● EXCERPTED DATA

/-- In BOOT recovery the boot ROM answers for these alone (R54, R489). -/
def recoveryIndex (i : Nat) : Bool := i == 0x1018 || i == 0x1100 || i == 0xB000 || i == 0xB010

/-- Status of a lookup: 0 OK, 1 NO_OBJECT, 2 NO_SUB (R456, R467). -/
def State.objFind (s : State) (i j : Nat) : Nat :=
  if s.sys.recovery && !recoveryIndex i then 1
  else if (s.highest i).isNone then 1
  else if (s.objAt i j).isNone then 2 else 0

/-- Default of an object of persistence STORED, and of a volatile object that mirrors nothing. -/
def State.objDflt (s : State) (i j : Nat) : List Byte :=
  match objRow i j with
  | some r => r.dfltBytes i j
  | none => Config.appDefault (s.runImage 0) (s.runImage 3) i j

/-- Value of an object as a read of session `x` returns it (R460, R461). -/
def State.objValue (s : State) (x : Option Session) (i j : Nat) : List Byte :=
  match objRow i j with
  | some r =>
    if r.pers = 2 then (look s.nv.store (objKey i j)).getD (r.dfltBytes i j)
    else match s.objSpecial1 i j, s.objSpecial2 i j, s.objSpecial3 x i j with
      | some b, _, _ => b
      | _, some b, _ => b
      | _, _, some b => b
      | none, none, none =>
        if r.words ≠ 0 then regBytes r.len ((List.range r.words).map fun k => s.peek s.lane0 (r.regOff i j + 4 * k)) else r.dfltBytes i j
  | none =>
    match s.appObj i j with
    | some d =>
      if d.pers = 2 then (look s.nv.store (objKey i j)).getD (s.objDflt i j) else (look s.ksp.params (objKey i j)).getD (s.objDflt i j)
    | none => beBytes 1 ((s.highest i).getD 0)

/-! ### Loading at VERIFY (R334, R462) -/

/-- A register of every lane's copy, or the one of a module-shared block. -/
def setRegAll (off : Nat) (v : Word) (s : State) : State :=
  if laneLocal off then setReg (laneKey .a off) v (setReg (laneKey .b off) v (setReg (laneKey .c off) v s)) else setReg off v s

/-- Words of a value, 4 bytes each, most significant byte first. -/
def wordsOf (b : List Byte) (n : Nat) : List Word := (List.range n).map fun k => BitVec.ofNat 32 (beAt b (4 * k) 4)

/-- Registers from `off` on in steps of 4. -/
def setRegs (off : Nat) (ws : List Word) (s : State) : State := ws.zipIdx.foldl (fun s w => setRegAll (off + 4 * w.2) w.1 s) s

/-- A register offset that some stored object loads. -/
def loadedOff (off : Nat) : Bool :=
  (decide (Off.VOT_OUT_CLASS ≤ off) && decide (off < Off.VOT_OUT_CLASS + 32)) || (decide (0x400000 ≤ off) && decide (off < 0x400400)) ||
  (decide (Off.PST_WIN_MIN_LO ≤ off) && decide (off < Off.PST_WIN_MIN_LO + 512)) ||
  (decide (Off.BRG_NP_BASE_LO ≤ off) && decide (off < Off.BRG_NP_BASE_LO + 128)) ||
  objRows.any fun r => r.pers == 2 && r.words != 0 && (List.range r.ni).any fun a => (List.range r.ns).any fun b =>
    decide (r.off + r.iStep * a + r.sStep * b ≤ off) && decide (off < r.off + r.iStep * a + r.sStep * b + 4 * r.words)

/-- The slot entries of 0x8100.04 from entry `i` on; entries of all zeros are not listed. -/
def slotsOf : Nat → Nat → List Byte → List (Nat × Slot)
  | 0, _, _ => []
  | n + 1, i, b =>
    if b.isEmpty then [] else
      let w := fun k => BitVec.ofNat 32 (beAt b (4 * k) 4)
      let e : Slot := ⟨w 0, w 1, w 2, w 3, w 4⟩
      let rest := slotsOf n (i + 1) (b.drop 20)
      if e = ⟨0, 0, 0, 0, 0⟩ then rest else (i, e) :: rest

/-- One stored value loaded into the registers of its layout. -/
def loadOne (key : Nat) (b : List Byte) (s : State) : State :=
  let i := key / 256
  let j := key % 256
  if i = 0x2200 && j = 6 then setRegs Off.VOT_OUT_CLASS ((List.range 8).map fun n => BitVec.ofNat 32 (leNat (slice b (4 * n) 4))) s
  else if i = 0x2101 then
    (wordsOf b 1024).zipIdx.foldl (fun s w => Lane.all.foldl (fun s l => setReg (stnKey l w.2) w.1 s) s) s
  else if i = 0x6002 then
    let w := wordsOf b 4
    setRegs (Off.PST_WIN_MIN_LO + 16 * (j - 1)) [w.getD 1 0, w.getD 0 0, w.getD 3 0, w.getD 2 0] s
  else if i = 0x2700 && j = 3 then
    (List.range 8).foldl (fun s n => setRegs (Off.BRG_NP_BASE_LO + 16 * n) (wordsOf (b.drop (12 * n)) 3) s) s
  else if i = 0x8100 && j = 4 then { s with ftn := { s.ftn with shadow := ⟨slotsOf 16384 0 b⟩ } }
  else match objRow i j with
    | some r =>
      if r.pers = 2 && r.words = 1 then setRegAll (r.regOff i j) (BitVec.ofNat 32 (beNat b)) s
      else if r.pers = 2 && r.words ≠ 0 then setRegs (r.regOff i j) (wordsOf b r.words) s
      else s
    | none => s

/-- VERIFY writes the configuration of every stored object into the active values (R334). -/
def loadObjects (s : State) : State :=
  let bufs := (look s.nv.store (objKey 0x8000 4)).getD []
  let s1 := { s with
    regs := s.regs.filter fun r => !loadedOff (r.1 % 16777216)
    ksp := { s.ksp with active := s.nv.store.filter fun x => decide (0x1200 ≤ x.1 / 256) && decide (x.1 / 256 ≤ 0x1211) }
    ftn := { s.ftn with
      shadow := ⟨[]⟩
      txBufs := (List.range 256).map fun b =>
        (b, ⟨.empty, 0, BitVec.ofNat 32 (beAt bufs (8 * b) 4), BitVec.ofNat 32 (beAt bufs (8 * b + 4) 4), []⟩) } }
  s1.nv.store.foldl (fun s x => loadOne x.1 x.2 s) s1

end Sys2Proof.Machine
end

...

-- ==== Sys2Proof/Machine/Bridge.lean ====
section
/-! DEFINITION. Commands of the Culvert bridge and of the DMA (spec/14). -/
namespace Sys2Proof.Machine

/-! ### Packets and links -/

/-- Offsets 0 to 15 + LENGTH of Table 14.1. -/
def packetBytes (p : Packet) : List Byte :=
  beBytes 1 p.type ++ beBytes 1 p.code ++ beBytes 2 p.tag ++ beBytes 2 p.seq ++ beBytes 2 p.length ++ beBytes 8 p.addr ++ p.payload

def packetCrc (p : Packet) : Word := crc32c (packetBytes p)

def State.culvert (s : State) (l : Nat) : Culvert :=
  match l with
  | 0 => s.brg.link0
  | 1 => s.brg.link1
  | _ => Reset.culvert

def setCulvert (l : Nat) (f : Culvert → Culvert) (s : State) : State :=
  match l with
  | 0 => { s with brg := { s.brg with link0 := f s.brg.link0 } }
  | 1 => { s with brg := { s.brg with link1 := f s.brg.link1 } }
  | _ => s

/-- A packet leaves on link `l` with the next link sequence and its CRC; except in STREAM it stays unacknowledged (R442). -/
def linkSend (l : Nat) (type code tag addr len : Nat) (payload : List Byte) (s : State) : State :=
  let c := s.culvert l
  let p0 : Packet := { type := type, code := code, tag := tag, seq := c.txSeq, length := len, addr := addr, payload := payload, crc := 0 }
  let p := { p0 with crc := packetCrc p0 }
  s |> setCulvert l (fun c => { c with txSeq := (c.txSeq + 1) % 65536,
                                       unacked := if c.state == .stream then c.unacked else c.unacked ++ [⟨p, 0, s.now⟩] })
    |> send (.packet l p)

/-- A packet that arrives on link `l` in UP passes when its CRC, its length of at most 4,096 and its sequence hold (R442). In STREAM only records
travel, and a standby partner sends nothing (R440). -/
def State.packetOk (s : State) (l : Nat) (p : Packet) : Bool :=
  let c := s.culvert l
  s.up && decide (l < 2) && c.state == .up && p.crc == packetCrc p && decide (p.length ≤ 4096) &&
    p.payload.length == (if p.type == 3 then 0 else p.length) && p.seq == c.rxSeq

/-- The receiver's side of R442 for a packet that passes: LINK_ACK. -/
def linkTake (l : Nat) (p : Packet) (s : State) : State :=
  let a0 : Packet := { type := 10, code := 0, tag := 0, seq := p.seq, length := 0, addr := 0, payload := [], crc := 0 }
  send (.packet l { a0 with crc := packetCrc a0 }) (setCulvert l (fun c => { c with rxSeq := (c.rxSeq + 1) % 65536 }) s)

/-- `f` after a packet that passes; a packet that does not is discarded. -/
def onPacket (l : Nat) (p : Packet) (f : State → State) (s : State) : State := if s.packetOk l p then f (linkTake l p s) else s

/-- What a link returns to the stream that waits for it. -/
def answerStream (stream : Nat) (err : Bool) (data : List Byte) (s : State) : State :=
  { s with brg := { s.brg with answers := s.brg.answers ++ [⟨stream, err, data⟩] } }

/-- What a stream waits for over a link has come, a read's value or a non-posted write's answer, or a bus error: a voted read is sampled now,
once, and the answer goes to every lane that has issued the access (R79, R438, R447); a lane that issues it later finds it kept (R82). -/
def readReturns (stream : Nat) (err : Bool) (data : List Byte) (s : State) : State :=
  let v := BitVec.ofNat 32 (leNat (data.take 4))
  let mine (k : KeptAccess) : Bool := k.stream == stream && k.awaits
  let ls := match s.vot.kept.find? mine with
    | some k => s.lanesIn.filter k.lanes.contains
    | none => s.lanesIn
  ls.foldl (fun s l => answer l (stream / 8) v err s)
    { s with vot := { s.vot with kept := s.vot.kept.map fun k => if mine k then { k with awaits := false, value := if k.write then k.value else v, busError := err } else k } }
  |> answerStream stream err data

● REQUIREMENT
Read the entries above, then pull out the lines that include "objDflt".

● SOLUTION TO THIS EXERCISE
def State.objDflt (s : State) (i j : Nat) : List Byte :=
      if d.pers = 2 then (look s.nv.store (objKey i j)).getD (s.objDflt i j) else (look s.ksp.params (objKey i j)).getD (s.objDflt i j)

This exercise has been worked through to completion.